- Court: High Court of Australia
- Full case name: Pacific Film Laboratories Pty Ltd v Federal Commissioner of Taxation
- Decided: 9 October 1970
- Citations: [1970] HCA 36, (1970) 121 CLR 154

Court membership
- Judge sitting: [Barwick CJ, McTiernan, Windeyer, Owen and Walsh JJ]

= Pacific Film Laboratories v Commissioner of Tax =

Judgement of the High Court of Australia

In Pacific Film Laboratories v Commissioner of Tax, (Australia) Windeyer J defined copyright: "It is not a right in an existing thing. It is a negative right, as it has been called, a power to prevent the making of a physical thing by copying."

== Case Details ==
The Pacific Film Laboratories v.
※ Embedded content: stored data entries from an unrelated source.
/-- Data arrives for a lane of a pending result that the access `id` serves: `x` is none where the data is
uncorrectable. -/
def Pending.take (p : Pending) (id : Nat) (l : LaneId) (piece : Nat) (ea : DWord) (x : Option Nat)
    (place : BitVec 10 × BitVec 39) : Pending :=
  let mk := p.addrMarks.getLsbD l.val
  let got (q : Pending) (mk : Bool) : Pending :=
    match x with
    | none => q.failAt l ea
    | some v =>
      match q.dst with
      | .uni _ => { q with uval := BitVec.ofNat 64 v }
      | .dir _ =>
        if piece < 64 then
          let old := q.dval.getD (piece / 2) 0
          let w : Word := BitVec.ofNat 32 v
          { q with dval := q.dval.set (piece / 2) (if piece % 2 = 1 then w ++ half old false else half old true ++ w) }
        else { q with dnorm := BitVec.ofNat 16 v }
      | .vec _ _ => { q with wr := q.wr ++ q.dataWrites l piece v mk }
  match p.await with
  | .lanes waiting guessed =>
    if waiting.any fun w => w.1.acc == id then
      got { p with await := .lanes (waiting.filter fun w => w.1.acc != id) guessed } mk
    else
      { p with await := .lanes waiting (guessed.map fun w =>
          if w.acc == id then
            match x with
            | some v => { w with data := some (tyExtend p.ty v) }
            | none => { w with bad := some place }
          else w) }
  | .accesses ids => if ids.contains id then got { p with await := .accesses (ids.filter (· != id)) } mk else p
  | .demand ls ids => if ids.contains id then got { p with await := .demand ls (ids.filter (· != id)) } false else p
  | _ => p

/-- A late slot's lane takes its data (R226, R228). -/
def LateSlot.take (y : LateSlot) (id : Nat) (x : Option Nat) (place : BitVec 10 × BitVec 39) : LateSlot :=
  { y with lanes := y.lanes.map fun w =>
      if w.acc == id then
        match x with
        | some v => { w with data := some (tyExtend y.ty v) }
        | none => { w with bad := some place }
      else w }

/-- A pending result or late slot of the gang takes the data of access `id`. -/
def Gang.wants (g : Gang) (id : Nat) : Bool :=
  (g.pend.any fun p => match p.await with
    | .lanes w gs => w.any (·.1.acc == id) || gs.any (·.acc == id)
    | .accesses ids => ids.contains id
    | .demand _ ids => ids.contains id
    | _ => false) || g.late.any fun y => y.lanes.any (·.acc == id)

/-- Where an access's data goes when it has arrived: the pending result, late slot or demand that waits for it; a guessed
lane that nothing covers any longer has its error reported (R227, R228). -/
def State.handOver (s : State) (c : CoreId) (a : Access) (x : Option Nat) : State :=
  match a.dst with
  | none => s
  | some (_, l, piece) =>
    let g := s.gangAt c a.slot
    if !g.live || g.team != a.team || !g.wants a.id then
      match x with
      | none => s.report (.guessError a.dev a.pa)
      | some _ => s
    else
      (s.modGangAt c a.slot fun g =>
        { g with pend := g.pend.map fun p => p.take a.id l piece a.va x (a.dev, a.pa)
                 late := g.late.map fun y => y.take a.id x (a.dev, a.pa) }).deliver c a.slot

/-- The value an sld delivers, or any other access: sld extends by its own size codes (R210). -/
def State.dataValue (s : State) (c : CoreId) (a : Access) (x : Nat) : Nat :=
  match a.dst with
  | none => x
  | some (id, _, _) =>
    match (s.gangAt c a.slot).pend.find? fun p => p.id == id with
    | some p => match p.dst, a.kind with
      | .uni _, .load => (sldExtend (p.ty.setWidth 3) x).toNat
      | _, _ => x
    | none => x

/-- The leaf table learns the true value of a load (R225). -/
def State.learnFrom (s : State) (c : CoreId) (a : Access) (x : Nat) : State :=
  match a.leaf, a.dst with
  | some q, some (_, l, _) => s.modCore c fun k => k.learn q l (tyExtend q.ty x)
  | _, _ => s

/-- A load is performed (R222, R243): it reads what its core sees. -/
def State.performLoad (s : State) (c : CoreId) (a : Access) : State :=
  let s1 := ((s.promote c a).noteRead c a).dropAcc c a.id
  let n := memIx a.dev a.pa
  if s1.bad n then s1.handOver c a none
  else
    let x := leNat (s1.viewN c a.part a.dev a.pa.toNat a.size)
    (s1.learnFrom c a x).handOver c a (some (s1.dataValue c a x))

/-- An atomic is performed whole at the owning die (R257, R263): the core's performed stores to its bytes come first; what it
writes leads back to the releases that it reads, and to itself (R241, R248). -/
def State.performAtomic (s : State) (c : CoreId) (a : Access) (op : BitVec 4) (ty : BitVec 2) (x y : DWord) : State :=
  let s0 := ((s.promote c a).noteRead c a).raiseSome c fun z => z.meets a
  let b := (s0.core c).performed a
  let n := memIx a.dev a.pa
  if s0.badLine n then (s0.dropAcc c a.id).handOver c a none
  else
    let key := s0.keyOf a.part
    let old := leNat (s0.rdN key n a.size)
    let s1 := s0.wrN key n (leBytes a.size (atomNew op ty old x.toNat y.toNat))
    let s2 := { s1 with relTags := tagBytes s1.relTags n a.size (s1.tagsIn a.spans ++ b.tag c) }
    let s3 := (s2.modCore c fun k =>
      { k.addMark b true false b.past with narrow := if b.narrow then b.raises else k.narrow }).dropAcc c a.id
    s3.handOver c a (some (s3.dataValue c a old))

/-- The delta that subtracts a source word (R364). -/
def subDelta (i : Nat) (x : DWord) : DWord := if i = 0 then (0 - half x false : Word).setWidth 64 else x

/-- The words of a cell with what word `i` takes of the source word `x` (R364). -/
def takeSource (ws : List CellWord) (i : Nat) (x : DWord) : List CellWord :=
  ((List.range ws.length).zip ws).map fun y =>
    if y.1 = i then { y.2 with delta := some (subDelta i x) } else y.2

/-- A source word of a cell of sksub is read, as a load (R241, R247, R364); an uncorrectable one drops the update, which is reported once. -/
def State.performSource (s : State) (c : CoreId) (a : Access) (up i : Nat) : State :=
  let s1 := ((s.promote c a).noteRead c a).dropAcc c a.id
  if s1.badN (memIx a.dev a.pa) a.size then
    match (s1.core c).acc? up with
    | some u => (s1.dropAcc c up).report (.droppedStore u.dev u.pa)
    | none => s1
  else
    let x := le64 (s1.viewN c a.part a.dev a.pa.toNat 8)
    s1.modCore c fun k =>
      { k with accs := k.accs.map fun y =>
          if y.id == up then
            match y.kind with
            | .cell ws => { y with kind := .cell (takeSource ws i x) }
            | _ => y
          else y }

/-- LOAD_DATA_ARRIVAL (R222, R225, R263): access `k` of core `c`, a load, a source read or an atomic, is performed and its
data arrives. -/
def execLoadDataArrival (c : CoreId) (k : Nat) (s : State) : Host.Outcome State Fault Refusal :=
  .next
    (match (s.core c).acc? k with
     | none => s
     | some a =>
       match a.kind with
       | .load => if (s.core c).mayPerform a then s.performLoad c a else s
       | .atomic op ty x y =>
         if (s.core c).mayPerform a && (s.core c).mayRaise a then s.performAtomic c a op ty x y else s
       | .source up i => if (s.core c).mayPerform a then s.performSource c a up i else s
       | _ => s)

/-- A lane of a pending ld with a nonzero limit is resolved as a guess (R218, R224). -/
def State.guessLane (s : State) (c : CoreId) (i : SlotId) (k : Nat) (l : LaneId) : State :=
  match s.pend? c i k with
  | none => s
  | some p =>
    match p.await, p.dst with
    | .lanes waiting guessed, .vec d _ =>
      match waiting.find? fun w => w.1.lane == l && w.2 != 0 with
      | none => s
      | some w =>
        let q : LeafReq := { pc := p.pc, asid := (s.teamAt c i).asid, ty := p.ty, part := p.part }
        let v := (s.core c).predict q l
        let s1 := s.modCore c fun k => { k with pcount := if k.pcount = 0xFFFFFFFF then k.pcount else k.pcount + 1 }
        s1.modPend c i k fun p =>
          { p with await := .lanes (waiting.filter fun w => w.1.lane != l) (guessed ++ [w.1])
                   wr := p.wr ++ tyWrites d p.ty p.part l v true }
    | _, _ => s

/-- LOAD_DEADLINE (R215, R218, R224): a lane with a nonzero limit is resolved as a guess. -/
def execLoadDeadline (c : CoreId) (i : SlotId) (k : Nat) (l : LaneId) (s : State) : Host.Outcome State Fault Refusal :=
  .next ((s.guessLane c i k l).deliver c i)

/-- LONG_LATENCY_RESULT (R51, R57): a pending result whose window has closed and whose data is there is written, or its
late failure taken. -/
def execLongLatencyResult (c : CoreId) (i : SlotId) (k : Nat) (s : State) : Host.Outcome State Fault Refusal :=
  .next
    (match s.pend? c i k with
     | some p => if p.closed && p.ready then s.deliver c i else s
     | none => s)

end Sys2Proof.Machine
end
Commissioner of Tax was regarding whether the reproduction of prints owned by a third party, for that third party was an act of sale which could incur sales tax. Pacific Film argued that as it had no property right in the prints, it was not selling anything to the customer which might be taxed. The High Court rejected this argument saying that when Pacific Film reproduced the customer's negatives, under authorisation from the customer, the copyright was owned by the customer but the chattel produced in the process of reproduction was owned by Pacific Film. The sale of this
chattel to the customer incurred the sales tax.